__Task__
From the entries that follow, copy exactly the lines beginning at the line holding "(clearWords u c).power" and continuing through the line holding "(clearWords u c).radio = c.radio".

__Saved entries__
= = =
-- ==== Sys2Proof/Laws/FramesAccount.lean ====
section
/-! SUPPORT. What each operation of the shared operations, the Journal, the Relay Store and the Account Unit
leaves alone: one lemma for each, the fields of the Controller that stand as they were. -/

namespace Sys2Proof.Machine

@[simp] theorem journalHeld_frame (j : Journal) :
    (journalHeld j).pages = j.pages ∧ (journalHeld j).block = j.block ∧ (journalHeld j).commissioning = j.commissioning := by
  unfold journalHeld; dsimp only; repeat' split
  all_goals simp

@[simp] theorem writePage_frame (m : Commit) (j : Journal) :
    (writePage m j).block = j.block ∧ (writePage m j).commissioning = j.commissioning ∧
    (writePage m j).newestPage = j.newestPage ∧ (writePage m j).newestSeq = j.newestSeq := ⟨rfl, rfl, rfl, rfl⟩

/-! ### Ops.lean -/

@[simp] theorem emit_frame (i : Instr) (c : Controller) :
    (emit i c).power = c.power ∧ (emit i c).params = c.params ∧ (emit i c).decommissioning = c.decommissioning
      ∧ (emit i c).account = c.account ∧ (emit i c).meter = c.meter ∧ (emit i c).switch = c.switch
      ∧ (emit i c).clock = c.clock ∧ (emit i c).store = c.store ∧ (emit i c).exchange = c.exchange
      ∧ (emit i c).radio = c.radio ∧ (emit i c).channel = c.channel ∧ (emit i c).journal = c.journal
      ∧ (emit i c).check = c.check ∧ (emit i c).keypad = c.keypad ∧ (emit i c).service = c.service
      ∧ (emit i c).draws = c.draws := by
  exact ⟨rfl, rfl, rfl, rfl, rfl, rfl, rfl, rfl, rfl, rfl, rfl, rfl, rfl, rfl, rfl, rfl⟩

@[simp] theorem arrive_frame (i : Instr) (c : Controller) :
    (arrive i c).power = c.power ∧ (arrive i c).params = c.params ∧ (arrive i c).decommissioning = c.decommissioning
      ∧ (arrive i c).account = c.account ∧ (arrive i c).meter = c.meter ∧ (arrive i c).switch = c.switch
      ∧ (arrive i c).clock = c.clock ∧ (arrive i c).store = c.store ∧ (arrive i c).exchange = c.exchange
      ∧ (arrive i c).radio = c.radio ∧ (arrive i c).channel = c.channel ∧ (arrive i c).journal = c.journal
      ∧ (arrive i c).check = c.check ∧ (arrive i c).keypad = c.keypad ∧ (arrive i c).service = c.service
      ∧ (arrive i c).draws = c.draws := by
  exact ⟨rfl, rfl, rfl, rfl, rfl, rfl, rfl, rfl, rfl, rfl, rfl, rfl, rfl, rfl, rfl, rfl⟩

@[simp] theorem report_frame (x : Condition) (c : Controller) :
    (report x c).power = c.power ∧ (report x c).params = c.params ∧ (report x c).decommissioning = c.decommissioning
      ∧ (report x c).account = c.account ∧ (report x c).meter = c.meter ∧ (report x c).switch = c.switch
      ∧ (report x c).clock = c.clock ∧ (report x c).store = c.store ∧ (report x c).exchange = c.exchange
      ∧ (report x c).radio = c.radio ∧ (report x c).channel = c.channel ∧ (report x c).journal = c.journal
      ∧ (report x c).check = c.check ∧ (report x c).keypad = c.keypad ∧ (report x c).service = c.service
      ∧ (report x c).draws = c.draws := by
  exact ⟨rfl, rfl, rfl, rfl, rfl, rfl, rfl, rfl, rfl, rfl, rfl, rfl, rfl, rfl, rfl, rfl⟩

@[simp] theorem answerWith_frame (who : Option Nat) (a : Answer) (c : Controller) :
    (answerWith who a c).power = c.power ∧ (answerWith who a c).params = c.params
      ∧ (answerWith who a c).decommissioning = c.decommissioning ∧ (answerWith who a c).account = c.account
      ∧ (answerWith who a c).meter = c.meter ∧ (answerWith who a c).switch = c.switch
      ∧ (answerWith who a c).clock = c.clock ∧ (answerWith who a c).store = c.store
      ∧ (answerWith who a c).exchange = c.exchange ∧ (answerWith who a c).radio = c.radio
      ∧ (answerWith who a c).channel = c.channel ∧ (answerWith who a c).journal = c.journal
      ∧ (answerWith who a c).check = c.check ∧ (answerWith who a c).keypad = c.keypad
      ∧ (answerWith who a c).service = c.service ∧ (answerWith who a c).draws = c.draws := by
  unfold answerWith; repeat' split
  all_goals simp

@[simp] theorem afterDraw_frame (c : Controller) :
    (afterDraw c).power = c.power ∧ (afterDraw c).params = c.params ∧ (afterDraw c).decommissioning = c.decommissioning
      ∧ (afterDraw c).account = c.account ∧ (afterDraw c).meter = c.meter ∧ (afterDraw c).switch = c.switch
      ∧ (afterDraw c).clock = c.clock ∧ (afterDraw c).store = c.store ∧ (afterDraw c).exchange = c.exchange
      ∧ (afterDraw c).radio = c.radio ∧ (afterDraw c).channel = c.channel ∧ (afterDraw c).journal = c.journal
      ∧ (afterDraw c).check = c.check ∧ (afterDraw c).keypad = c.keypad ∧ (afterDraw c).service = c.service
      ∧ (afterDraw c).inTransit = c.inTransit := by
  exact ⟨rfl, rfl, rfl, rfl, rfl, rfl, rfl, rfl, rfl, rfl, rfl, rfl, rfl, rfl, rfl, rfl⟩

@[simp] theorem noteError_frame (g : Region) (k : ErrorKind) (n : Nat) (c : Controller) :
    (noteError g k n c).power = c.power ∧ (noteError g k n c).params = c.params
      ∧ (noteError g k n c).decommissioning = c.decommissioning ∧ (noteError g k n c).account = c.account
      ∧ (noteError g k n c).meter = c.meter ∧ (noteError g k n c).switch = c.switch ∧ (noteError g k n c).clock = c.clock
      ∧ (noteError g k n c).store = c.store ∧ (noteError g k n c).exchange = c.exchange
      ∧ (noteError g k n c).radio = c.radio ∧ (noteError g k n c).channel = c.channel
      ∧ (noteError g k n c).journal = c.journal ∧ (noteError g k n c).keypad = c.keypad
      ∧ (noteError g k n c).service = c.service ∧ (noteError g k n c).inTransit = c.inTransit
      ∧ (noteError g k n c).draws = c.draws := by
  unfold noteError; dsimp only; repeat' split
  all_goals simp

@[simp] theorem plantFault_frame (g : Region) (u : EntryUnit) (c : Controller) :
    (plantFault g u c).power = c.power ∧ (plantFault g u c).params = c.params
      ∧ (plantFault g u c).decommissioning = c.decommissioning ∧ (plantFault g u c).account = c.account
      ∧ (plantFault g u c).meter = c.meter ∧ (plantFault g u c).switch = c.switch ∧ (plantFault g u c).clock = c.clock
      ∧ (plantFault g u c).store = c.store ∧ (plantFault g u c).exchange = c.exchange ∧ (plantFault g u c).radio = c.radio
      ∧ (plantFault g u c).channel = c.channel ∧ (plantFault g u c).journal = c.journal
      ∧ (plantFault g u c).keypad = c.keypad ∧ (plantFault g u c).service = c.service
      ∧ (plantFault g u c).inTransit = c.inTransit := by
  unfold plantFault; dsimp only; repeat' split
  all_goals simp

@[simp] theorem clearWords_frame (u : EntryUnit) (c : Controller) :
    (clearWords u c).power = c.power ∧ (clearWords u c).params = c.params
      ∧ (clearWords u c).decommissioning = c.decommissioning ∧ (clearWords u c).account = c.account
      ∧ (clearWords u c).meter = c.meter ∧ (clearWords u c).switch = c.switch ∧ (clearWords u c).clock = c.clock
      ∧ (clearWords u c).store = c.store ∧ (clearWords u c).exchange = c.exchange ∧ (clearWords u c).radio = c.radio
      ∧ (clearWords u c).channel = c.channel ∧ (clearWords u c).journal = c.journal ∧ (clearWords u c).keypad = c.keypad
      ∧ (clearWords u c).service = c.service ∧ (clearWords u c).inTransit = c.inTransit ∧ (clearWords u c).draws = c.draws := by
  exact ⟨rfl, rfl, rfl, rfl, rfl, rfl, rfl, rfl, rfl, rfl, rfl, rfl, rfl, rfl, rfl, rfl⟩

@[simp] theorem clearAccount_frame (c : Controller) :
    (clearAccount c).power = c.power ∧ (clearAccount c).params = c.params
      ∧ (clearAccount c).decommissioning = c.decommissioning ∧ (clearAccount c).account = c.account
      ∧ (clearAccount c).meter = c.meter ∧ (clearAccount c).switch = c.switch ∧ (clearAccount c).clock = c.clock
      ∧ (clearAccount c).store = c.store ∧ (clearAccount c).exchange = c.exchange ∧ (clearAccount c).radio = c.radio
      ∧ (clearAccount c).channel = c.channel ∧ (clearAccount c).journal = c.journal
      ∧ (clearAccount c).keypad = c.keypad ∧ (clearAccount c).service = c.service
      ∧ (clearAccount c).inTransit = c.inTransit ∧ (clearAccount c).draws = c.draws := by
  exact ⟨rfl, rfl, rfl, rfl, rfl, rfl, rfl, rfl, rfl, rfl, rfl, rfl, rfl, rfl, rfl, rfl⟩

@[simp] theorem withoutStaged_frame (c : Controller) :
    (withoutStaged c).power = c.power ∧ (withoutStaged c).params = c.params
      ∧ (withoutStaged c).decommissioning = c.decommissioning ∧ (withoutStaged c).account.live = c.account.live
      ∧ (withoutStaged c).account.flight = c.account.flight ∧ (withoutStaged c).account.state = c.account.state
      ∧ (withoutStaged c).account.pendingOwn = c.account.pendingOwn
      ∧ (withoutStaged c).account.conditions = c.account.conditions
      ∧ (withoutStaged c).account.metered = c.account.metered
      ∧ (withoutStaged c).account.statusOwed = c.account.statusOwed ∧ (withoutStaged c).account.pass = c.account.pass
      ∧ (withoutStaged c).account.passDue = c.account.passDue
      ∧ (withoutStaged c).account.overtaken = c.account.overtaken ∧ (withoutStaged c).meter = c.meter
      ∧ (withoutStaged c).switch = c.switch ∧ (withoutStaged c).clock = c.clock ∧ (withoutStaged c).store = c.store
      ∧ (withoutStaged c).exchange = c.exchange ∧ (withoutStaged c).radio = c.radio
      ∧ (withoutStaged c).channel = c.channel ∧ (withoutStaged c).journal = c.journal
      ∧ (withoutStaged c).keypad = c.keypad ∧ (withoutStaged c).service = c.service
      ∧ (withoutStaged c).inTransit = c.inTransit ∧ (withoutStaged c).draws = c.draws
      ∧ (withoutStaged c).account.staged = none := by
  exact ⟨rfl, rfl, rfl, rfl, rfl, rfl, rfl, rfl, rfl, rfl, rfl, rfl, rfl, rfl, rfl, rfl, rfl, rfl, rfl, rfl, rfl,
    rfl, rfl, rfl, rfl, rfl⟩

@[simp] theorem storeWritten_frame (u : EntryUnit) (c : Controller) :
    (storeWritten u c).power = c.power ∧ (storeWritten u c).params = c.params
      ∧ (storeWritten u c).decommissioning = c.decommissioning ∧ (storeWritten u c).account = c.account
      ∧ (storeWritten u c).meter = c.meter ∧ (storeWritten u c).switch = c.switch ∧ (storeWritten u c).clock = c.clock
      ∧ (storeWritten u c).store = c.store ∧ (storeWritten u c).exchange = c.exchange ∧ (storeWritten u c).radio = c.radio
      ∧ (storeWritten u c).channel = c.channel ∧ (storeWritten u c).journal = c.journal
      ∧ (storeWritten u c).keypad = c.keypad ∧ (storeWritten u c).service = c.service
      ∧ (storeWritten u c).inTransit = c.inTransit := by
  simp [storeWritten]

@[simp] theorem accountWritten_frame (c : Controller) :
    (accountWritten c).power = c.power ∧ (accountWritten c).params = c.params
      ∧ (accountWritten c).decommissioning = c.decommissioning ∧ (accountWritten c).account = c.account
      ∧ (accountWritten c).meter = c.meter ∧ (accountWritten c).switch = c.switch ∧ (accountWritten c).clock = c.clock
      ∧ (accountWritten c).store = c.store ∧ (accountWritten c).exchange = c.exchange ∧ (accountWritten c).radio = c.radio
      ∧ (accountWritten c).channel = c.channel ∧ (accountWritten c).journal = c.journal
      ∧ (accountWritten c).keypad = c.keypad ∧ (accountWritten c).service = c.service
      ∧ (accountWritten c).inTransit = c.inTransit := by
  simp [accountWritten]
= = =
__Result for this exercise__
    (clearWords u c).power = c.power ∧ (clearWords u c).params = c.params
      ∧ (clearWords u c).decommissioning = c.decommissioning ∧ (clearWords u c).account = c.account
      ∧ (clearWords u c).meter = c.meter ∧ (clearWords u c).switch = c.switch ∧ (clearWords u c).clock = c.clock
      ∧ (clearWords u c).store = c.store ∧ (clearWords u c).exchange = c.exchange ∧ (clearWords u c).radio = c.radio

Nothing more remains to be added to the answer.